** Material for this exercise follows **

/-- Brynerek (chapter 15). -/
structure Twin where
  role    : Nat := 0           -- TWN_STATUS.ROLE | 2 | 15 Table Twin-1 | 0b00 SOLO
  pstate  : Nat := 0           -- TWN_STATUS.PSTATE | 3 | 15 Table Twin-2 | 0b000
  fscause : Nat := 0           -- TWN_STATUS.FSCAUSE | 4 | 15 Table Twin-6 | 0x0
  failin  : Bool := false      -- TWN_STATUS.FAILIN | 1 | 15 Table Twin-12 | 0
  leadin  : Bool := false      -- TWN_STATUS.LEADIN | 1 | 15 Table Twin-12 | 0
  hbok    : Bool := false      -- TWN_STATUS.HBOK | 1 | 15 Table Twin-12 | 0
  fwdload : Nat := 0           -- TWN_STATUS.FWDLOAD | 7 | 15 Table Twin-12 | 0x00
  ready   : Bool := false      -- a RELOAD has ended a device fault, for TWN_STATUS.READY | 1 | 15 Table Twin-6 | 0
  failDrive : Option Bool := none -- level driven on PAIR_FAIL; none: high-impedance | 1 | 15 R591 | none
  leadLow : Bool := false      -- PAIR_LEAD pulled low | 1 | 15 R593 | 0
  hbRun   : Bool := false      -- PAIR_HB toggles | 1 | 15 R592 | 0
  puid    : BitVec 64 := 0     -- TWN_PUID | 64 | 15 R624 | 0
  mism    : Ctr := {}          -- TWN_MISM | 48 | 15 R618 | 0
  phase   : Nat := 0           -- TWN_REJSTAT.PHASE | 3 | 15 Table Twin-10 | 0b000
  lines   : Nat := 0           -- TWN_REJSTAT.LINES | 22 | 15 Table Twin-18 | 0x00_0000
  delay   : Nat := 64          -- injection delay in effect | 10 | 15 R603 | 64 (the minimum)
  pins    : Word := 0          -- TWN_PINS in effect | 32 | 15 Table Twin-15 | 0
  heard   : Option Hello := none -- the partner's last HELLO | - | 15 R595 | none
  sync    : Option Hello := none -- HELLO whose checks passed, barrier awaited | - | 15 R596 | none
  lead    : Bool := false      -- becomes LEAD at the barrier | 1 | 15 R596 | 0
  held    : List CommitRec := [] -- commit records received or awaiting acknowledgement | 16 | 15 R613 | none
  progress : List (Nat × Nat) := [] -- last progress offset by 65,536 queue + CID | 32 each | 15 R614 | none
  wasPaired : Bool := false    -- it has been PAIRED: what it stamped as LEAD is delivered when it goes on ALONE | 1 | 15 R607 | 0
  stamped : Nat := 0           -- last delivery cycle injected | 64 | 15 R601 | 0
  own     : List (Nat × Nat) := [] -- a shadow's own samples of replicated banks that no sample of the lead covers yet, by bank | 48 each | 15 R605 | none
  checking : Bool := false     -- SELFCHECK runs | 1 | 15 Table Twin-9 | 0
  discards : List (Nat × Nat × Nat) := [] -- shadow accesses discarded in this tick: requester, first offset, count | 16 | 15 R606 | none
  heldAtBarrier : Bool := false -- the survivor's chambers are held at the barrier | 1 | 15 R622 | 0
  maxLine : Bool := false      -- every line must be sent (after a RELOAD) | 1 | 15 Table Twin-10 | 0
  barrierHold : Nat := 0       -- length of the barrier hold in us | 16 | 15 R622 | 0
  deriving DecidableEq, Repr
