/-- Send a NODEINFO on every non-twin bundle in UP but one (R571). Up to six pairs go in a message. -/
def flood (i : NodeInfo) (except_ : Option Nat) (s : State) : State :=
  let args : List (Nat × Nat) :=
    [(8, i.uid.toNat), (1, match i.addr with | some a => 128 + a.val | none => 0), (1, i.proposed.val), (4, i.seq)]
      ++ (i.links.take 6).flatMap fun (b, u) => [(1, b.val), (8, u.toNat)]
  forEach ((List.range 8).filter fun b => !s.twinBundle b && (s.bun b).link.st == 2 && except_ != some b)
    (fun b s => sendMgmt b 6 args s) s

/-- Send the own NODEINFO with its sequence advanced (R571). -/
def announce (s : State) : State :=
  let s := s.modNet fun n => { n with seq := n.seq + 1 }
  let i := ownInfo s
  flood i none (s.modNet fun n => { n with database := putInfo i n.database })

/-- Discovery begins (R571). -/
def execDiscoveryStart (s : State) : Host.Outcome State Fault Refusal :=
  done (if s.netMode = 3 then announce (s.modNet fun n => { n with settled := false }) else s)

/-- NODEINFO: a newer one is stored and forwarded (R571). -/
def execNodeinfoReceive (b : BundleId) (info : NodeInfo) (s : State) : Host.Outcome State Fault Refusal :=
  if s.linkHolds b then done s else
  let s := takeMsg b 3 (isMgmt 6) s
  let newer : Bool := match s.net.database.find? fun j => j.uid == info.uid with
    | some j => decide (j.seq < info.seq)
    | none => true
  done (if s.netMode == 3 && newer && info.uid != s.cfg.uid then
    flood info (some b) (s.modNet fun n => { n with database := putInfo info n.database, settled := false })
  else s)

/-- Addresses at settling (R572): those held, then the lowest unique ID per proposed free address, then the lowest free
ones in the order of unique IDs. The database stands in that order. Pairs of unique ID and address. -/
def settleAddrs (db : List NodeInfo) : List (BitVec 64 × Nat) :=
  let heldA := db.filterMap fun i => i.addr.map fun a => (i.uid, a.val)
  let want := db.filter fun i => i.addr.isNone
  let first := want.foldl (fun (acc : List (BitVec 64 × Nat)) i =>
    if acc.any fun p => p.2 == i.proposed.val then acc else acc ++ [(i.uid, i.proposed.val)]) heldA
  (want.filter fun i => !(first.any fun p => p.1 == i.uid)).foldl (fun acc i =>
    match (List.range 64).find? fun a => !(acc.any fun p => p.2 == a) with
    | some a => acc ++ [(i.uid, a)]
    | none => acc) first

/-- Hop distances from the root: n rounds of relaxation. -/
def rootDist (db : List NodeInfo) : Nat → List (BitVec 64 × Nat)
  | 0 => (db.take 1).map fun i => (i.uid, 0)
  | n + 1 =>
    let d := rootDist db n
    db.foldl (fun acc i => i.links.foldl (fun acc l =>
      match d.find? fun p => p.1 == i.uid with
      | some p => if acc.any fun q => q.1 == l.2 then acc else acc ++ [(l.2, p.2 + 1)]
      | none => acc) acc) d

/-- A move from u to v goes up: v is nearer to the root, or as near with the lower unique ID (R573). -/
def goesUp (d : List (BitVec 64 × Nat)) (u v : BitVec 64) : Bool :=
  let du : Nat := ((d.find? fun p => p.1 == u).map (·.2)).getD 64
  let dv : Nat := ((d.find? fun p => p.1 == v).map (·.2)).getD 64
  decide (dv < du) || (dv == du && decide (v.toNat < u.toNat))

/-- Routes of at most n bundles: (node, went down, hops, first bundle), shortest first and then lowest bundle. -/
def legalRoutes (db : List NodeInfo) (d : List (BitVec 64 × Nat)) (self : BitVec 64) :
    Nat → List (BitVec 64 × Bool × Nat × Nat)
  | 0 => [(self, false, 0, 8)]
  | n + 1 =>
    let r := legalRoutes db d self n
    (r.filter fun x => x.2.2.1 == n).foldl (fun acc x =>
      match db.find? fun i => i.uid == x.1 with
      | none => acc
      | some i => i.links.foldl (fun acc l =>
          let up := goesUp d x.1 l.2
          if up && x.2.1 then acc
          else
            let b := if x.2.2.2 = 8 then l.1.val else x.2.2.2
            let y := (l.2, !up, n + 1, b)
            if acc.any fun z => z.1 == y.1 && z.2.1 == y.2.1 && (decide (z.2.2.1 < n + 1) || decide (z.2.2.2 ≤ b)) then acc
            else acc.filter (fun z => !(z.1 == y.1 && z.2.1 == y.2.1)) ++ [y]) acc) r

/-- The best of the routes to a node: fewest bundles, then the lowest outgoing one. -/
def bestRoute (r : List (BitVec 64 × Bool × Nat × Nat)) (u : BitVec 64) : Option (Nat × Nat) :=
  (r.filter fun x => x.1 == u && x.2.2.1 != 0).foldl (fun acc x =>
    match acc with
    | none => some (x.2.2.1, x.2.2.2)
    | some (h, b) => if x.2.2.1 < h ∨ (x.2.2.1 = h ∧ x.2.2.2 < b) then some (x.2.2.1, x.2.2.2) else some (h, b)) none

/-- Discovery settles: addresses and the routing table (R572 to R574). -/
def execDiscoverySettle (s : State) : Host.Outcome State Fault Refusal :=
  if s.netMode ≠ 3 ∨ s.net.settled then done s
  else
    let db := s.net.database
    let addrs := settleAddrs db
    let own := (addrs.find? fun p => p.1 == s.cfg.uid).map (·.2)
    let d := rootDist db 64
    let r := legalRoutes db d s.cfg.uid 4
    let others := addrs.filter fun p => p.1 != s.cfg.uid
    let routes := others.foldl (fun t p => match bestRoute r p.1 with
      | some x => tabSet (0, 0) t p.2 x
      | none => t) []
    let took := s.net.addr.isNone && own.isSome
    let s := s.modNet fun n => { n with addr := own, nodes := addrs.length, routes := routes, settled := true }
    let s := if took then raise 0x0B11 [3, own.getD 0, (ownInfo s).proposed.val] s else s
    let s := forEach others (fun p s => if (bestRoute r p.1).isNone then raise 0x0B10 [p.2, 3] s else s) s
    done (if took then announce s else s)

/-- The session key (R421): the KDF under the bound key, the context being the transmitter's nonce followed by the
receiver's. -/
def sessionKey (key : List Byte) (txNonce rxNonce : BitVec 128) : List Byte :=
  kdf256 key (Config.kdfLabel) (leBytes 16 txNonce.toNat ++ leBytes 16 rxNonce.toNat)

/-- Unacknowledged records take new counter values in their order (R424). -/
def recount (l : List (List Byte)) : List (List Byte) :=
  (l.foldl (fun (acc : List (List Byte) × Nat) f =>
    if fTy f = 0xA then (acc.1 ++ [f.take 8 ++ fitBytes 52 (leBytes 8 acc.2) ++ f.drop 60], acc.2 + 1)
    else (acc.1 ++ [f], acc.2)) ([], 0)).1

** End of Material for this exercise **

Exercise directions
Only lines containing the word "want" should be copied from the material above.

Worked solution
  let want := db.filter fun i => i.addr.isNone
  let first := want.foldl (fun (acc : List (BitVec 64 × Nat)) i =>
  (want.filter fun i => !(first.any fun p => p.1 == i.uid)).foldl (fun acc i =>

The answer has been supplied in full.